===== GIVEN INFORMATION
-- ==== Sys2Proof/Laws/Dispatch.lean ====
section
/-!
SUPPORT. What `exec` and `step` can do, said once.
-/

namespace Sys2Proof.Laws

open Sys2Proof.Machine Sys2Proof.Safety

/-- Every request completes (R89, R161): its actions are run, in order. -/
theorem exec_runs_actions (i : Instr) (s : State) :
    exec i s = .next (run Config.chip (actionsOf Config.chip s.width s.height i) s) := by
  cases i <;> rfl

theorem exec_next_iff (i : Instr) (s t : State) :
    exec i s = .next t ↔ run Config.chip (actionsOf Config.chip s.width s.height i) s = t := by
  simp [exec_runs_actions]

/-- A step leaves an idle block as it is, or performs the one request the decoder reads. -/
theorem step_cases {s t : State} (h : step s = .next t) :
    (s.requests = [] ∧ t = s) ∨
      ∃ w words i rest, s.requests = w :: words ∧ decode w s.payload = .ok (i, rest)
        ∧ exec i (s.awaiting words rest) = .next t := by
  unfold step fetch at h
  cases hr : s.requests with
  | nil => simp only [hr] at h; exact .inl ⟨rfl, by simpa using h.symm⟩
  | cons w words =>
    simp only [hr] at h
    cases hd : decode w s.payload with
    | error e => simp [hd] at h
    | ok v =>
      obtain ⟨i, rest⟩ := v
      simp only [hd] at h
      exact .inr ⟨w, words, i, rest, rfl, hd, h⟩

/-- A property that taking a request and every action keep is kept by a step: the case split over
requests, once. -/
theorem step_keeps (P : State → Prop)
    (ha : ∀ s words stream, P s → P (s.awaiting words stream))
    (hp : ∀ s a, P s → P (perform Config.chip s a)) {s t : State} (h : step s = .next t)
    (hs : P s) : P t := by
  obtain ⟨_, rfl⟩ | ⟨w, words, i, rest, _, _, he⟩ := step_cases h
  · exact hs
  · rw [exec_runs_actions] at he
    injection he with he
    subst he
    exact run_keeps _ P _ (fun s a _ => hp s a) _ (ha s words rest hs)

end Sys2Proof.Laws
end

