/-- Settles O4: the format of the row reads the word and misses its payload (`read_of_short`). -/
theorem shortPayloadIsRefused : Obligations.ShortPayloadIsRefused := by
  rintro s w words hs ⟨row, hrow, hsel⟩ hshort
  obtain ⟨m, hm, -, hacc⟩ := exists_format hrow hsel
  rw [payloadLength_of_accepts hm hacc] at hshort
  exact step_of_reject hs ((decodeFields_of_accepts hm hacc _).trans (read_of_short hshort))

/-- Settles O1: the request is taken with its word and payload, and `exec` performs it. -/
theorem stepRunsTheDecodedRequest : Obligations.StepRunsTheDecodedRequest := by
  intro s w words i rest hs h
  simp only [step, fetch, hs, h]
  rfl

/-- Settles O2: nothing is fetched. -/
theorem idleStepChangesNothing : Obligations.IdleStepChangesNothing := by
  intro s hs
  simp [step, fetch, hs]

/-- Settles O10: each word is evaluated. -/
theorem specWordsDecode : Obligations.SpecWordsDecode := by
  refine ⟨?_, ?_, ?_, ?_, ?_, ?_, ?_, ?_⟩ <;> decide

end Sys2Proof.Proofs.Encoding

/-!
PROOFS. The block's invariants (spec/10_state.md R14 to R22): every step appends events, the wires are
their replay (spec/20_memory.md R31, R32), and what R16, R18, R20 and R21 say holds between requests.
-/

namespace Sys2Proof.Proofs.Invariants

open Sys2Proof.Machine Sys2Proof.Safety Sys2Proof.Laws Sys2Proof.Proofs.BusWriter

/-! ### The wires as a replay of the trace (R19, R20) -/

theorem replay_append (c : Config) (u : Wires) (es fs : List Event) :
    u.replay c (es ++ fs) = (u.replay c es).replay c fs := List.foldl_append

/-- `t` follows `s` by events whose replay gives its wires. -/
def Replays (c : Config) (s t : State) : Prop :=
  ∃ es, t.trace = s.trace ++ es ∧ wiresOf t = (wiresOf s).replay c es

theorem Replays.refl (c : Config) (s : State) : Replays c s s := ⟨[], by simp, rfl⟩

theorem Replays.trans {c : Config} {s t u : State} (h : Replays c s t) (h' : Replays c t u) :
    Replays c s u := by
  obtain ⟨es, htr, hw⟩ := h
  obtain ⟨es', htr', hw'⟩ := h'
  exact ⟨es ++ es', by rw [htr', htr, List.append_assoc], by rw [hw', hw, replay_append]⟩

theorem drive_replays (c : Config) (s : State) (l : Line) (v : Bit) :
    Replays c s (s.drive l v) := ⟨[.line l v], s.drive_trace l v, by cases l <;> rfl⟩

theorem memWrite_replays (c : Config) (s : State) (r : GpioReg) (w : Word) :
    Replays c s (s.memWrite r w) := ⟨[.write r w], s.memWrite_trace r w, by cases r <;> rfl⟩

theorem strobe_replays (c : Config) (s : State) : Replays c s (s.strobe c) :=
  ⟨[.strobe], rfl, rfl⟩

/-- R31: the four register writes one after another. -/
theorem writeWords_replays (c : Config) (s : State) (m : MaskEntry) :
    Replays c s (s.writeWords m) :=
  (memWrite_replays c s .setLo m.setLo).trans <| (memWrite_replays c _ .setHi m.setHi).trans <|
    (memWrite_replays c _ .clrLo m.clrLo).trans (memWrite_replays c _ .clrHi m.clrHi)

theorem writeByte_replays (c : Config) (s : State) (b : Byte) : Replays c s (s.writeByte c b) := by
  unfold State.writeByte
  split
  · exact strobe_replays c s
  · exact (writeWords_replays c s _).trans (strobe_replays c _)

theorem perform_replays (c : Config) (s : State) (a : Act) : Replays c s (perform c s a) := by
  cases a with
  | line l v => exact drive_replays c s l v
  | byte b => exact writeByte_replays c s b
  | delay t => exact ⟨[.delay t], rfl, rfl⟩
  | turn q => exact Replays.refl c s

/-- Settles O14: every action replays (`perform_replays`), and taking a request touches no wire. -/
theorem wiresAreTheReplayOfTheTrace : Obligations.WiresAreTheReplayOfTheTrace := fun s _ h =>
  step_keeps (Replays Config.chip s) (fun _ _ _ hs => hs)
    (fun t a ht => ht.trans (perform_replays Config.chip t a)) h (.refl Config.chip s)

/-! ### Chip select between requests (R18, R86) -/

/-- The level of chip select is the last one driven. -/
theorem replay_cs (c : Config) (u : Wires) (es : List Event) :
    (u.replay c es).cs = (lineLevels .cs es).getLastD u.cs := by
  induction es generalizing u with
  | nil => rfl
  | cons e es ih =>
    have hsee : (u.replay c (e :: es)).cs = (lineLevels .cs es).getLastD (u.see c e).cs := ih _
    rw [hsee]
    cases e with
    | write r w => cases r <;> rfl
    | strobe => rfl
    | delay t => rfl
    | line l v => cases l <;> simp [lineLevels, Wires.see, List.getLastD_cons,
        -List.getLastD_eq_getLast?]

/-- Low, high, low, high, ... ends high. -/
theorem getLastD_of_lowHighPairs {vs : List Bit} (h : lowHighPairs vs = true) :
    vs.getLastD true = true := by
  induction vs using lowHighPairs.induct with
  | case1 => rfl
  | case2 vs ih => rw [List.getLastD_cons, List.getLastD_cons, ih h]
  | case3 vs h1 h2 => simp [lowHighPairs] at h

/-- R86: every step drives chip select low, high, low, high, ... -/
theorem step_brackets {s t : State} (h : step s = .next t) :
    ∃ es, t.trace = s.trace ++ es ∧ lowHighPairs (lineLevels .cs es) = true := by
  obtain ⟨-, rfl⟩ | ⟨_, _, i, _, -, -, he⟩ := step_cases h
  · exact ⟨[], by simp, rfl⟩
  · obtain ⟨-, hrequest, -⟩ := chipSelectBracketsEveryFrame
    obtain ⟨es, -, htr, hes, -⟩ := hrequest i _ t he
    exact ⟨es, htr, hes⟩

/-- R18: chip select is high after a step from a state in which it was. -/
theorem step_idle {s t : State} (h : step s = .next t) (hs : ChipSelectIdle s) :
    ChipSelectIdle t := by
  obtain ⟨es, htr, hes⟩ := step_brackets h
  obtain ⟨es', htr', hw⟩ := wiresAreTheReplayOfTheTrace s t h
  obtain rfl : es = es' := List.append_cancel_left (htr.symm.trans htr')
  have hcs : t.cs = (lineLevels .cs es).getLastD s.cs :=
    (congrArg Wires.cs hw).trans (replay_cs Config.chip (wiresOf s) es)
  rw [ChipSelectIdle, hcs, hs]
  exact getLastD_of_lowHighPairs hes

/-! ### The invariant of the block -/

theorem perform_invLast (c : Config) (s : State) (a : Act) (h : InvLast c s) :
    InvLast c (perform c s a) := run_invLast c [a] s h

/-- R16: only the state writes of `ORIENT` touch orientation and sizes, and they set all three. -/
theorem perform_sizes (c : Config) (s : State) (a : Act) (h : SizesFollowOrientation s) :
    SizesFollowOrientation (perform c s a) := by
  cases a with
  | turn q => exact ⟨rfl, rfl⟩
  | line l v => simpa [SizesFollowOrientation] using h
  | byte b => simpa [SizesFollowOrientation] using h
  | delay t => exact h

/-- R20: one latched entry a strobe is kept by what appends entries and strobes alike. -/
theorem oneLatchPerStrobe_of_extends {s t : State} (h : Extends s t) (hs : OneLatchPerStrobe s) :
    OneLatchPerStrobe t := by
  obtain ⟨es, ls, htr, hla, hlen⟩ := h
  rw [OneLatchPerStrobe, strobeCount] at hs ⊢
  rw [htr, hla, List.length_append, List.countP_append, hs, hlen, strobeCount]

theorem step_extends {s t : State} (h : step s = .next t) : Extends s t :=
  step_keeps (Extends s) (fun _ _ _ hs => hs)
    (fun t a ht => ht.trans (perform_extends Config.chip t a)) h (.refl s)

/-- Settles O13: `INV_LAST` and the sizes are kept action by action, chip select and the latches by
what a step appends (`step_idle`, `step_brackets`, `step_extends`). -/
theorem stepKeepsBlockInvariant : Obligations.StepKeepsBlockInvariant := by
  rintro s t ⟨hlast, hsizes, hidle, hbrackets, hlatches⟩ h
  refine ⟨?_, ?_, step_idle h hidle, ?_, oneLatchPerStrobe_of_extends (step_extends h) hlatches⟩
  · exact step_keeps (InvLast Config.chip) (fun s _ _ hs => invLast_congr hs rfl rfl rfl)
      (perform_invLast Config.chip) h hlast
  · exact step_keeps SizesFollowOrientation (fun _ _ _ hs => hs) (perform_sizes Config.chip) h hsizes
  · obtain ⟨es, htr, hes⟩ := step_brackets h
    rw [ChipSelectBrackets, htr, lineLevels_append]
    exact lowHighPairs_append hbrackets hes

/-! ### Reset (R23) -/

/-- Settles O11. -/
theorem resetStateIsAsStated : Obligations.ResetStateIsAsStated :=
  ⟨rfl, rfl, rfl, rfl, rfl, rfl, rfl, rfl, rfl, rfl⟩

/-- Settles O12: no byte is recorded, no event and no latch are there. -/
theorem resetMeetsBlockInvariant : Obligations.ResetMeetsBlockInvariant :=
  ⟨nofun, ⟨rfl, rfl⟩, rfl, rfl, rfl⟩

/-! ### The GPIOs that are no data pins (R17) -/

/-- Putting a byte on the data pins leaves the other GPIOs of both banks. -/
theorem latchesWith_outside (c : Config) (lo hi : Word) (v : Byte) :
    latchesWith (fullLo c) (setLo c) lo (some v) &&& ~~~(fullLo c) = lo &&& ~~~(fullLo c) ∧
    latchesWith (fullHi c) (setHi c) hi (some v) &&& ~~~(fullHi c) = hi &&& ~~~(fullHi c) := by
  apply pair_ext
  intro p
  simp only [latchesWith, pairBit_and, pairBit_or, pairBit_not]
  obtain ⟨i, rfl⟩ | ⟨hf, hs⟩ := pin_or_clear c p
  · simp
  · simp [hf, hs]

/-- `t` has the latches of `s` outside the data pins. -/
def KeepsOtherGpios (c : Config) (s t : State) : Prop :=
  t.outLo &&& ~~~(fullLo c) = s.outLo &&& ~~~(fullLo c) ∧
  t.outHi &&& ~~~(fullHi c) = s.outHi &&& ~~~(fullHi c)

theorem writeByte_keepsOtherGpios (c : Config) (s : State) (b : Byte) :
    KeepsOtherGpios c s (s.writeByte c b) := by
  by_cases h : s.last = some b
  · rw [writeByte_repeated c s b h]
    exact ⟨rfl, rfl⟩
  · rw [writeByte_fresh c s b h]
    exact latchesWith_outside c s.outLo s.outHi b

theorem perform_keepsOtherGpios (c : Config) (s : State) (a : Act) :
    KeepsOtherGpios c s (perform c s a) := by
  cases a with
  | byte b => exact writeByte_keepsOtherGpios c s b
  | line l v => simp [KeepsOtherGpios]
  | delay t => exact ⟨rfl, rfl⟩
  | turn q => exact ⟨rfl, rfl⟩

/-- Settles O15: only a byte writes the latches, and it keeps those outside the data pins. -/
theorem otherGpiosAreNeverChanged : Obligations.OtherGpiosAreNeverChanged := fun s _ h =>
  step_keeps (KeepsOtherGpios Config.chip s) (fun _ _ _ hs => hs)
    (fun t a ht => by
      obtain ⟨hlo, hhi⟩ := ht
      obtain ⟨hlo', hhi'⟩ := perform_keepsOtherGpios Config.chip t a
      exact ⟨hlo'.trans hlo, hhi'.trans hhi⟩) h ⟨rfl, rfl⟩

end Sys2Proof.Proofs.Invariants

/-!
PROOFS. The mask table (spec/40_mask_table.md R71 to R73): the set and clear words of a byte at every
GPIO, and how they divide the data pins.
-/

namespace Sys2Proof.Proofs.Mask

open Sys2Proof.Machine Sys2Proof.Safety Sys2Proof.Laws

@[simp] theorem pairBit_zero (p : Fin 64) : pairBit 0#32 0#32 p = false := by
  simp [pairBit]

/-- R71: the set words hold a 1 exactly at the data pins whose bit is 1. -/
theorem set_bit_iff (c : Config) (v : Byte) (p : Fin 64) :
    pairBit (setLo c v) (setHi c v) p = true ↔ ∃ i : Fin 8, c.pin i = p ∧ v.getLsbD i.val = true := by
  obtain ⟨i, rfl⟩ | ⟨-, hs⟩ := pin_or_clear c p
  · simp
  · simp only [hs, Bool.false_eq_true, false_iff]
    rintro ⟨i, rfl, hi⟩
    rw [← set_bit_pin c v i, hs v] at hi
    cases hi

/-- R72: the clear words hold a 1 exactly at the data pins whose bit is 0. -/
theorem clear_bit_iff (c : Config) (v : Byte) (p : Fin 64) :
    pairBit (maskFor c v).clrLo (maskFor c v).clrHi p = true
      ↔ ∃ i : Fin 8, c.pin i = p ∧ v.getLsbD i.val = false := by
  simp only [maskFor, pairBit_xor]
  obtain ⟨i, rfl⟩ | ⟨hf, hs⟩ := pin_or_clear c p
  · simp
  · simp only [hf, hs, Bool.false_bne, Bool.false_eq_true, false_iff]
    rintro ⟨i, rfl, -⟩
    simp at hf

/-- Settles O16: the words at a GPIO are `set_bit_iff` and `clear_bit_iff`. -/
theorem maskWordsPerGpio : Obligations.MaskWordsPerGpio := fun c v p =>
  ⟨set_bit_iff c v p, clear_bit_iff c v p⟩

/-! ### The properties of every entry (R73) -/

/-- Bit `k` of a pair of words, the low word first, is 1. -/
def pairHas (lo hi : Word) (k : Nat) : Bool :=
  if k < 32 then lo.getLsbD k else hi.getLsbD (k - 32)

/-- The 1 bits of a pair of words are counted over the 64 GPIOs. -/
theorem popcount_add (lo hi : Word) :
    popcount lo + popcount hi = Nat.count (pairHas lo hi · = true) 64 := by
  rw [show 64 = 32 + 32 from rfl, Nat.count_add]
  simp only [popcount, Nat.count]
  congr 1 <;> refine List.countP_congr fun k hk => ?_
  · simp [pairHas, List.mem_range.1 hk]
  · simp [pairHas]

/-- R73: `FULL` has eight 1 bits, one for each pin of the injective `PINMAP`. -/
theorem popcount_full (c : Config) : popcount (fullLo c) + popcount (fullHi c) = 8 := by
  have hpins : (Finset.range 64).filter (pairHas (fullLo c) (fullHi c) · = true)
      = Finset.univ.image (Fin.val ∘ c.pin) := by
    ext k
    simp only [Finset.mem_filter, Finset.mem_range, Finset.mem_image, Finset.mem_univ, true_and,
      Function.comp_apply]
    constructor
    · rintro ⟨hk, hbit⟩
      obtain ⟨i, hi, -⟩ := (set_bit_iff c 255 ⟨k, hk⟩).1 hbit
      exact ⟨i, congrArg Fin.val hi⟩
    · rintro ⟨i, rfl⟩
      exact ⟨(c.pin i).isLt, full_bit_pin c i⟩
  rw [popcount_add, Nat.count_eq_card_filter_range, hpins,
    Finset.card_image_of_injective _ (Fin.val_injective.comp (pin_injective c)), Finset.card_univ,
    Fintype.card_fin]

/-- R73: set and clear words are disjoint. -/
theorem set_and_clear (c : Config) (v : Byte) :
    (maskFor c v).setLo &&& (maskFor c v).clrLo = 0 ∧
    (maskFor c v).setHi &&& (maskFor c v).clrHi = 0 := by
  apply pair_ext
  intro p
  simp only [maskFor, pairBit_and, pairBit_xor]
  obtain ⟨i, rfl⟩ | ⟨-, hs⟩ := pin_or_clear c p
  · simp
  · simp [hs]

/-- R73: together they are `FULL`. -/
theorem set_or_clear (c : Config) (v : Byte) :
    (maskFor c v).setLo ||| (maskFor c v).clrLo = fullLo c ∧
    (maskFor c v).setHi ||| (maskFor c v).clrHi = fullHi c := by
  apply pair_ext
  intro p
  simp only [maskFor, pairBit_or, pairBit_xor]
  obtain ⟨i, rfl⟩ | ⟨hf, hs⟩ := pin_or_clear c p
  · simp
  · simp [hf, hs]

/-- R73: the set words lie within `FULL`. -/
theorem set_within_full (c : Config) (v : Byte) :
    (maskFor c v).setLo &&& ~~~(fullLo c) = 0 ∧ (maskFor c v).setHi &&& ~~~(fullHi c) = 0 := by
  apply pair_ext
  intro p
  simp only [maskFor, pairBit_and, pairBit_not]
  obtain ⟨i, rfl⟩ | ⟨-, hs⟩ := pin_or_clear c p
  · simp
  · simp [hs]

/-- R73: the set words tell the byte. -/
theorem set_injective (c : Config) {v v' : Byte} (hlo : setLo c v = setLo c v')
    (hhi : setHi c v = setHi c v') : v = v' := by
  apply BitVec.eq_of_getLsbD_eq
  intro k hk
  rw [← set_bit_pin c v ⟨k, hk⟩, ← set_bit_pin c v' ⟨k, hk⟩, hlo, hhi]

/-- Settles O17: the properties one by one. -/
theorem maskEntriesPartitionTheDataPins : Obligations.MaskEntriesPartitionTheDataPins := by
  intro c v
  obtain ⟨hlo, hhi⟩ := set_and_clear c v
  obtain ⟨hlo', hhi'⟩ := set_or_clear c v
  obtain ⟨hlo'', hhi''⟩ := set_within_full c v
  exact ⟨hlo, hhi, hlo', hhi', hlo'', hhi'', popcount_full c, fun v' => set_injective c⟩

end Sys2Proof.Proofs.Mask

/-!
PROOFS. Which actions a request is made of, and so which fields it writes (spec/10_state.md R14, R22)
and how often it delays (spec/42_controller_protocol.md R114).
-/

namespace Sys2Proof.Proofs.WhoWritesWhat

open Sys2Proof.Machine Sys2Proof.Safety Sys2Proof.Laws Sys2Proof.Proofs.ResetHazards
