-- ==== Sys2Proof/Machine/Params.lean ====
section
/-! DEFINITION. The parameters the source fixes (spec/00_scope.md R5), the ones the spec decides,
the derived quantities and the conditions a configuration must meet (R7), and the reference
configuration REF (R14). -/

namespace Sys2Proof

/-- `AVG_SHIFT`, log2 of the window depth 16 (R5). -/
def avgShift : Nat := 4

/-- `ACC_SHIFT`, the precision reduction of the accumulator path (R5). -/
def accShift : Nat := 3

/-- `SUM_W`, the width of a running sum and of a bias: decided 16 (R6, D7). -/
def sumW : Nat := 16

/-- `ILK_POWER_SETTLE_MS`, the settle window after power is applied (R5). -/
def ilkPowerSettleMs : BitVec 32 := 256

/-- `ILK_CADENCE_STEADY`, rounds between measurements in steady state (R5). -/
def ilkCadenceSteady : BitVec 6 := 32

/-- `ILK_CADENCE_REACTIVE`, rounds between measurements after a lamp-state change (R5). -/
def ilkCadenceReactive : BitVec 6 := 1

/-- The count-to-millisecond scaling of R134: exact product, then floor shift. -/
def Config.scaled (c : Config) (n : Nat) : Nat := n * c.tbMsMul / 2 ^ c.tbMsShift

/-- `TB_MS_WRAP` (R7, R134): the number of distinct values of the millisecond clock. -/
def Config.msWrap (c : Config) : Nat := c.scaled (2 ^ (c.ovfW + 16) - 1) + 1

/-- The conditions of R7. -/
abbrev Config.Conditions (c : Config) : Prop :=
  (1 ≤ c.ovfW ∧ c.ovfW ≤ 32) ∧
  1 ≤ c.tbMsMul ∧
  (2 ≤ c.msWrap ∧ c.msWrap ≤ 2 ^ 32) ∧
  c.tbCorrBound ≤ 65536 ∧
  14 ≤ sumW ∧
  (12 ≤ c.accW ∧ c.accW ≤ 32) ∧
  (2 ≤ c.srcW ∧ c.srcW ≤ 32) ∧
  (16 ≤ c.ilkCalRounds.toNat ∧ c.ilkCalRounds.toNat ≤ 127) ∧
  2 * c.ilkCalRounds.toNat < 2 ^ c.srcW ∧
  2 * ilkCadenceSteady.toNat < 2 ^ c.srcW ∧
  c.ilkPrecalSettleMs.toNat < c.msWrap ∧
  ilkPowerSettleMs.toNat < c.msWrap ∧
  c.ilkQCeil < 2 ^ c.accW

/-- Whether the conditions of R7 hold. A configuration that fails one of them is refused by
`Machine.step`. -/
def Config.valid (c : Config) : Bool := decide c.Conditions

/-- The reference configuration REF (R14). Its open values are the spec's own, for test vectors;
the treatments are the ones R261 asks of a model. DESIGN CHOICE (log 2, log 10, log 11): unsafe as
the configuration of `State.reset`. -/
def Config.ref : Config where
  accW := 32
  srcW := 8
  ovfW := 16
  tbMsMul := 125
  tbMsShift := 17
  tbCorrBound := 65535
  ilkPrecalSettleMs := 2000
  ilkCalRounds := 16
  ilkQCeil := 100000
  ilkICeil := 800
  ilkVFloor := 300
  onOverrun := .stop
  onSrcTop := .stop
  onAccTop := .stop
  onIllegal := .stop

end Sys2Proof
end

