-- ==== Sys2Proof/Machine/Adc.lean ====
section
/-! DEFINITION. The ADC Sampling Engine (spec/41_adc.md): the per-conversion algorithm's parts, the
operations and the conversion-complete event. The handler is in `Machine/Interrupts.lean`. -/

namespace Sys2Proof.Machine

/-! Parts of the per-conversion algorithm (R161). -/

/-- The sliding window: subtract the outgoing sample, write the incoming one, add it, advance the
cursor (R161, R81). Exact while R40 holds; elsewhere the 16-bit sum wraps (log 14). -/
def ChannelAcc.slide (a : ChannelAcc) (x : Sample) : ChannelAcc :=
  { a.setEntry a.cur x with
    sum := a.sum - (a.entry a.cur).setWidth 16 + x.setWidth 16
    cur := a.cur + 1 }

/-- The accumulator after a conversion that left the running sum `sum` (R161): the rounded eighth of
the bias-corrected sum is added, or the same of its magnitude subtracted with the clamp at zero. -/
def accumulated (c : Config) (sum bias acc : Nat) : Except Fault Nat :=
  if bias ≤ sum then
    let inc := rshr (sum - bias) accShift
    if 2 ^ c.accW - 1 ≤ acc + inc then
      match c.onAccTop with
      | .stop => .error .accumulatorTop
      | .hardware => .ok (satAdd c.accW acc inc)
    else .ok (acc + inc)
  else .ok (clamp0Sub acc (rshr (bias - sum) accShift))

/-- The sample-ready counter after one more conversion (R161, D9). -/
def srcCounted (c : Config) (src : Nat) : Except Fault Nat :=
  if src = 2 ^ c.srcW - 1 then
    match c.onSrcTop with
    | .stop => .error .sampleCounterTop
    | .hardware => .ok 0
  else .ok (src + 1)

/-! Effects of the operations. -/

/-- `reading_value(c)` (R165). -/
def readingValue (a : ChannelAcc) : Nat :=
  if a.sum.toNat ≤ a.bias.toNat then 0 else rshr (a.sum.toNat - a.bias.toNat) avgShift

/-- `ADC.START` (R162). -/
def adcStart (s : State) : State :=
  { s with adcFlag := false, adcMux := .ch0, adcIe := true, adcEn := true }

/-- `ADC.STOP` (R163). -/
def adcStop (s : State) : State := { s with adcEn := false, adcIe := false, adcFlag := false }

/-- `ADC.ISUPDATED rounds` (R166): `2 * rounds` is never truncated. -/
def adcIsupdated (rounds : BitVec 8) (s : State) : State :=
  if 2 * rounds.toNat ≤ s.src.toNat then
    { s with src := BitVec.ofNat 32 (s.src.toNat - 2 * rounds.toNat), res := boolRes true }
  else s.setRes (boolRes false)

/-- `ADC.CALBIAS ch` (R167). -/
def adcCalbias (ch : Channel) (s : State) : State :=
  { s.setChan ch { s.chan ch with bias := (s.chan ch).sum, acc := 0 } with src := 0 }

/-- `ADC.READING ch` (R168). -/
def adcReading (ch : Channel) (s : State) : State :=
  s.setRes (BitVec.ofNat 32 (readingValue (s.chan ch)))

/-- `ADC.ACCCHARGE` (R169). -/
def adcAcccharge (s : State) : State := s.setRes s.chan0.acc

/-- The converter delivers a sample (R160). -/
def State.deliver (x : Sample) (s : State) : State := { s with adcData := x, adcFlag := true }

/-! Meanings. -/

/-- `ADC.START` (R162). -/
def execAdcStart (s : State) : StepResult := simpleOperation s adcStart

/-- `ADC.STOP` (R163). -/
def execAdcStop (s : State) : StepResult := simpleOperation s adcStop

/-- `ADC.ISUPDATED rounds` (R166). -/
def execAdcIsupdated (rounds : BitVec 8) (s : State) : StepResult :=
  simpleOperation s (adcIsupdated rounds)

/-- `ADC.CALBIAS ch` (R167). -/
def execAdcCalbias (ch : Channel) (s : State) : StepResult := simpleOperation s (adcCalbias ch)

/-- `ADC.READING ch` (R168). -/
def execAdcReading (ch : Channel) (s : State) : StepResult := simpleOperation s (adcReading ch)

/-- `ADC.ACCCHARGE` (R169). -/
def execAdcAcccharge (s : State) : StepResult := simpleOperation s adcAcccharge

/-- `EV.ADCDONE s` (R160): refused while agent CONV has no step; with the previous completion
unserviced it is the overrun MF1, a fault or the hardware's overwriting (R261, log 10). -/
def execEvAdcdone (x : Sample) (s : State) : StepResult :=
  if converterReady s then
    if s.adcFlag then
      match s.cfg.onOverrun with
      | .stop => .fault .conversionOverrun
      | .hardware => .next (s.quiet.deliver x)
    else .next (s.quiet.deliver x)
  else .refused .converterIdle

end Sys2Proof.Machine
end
==========
◆ **WORK TO COMPLETE**:
Each line containing the word "ovfW" needs to be copied from the data above.

◆ **RESPONSE BOX**:
def Config.msWrap (c : Config) : Nat := c.scaled (2 ^ (c.ovfW + 16) - 1) + 1
  (1 ≤ c.ovfW ∧ c.ovfW ≤ 32) ∧
  ovfW := 16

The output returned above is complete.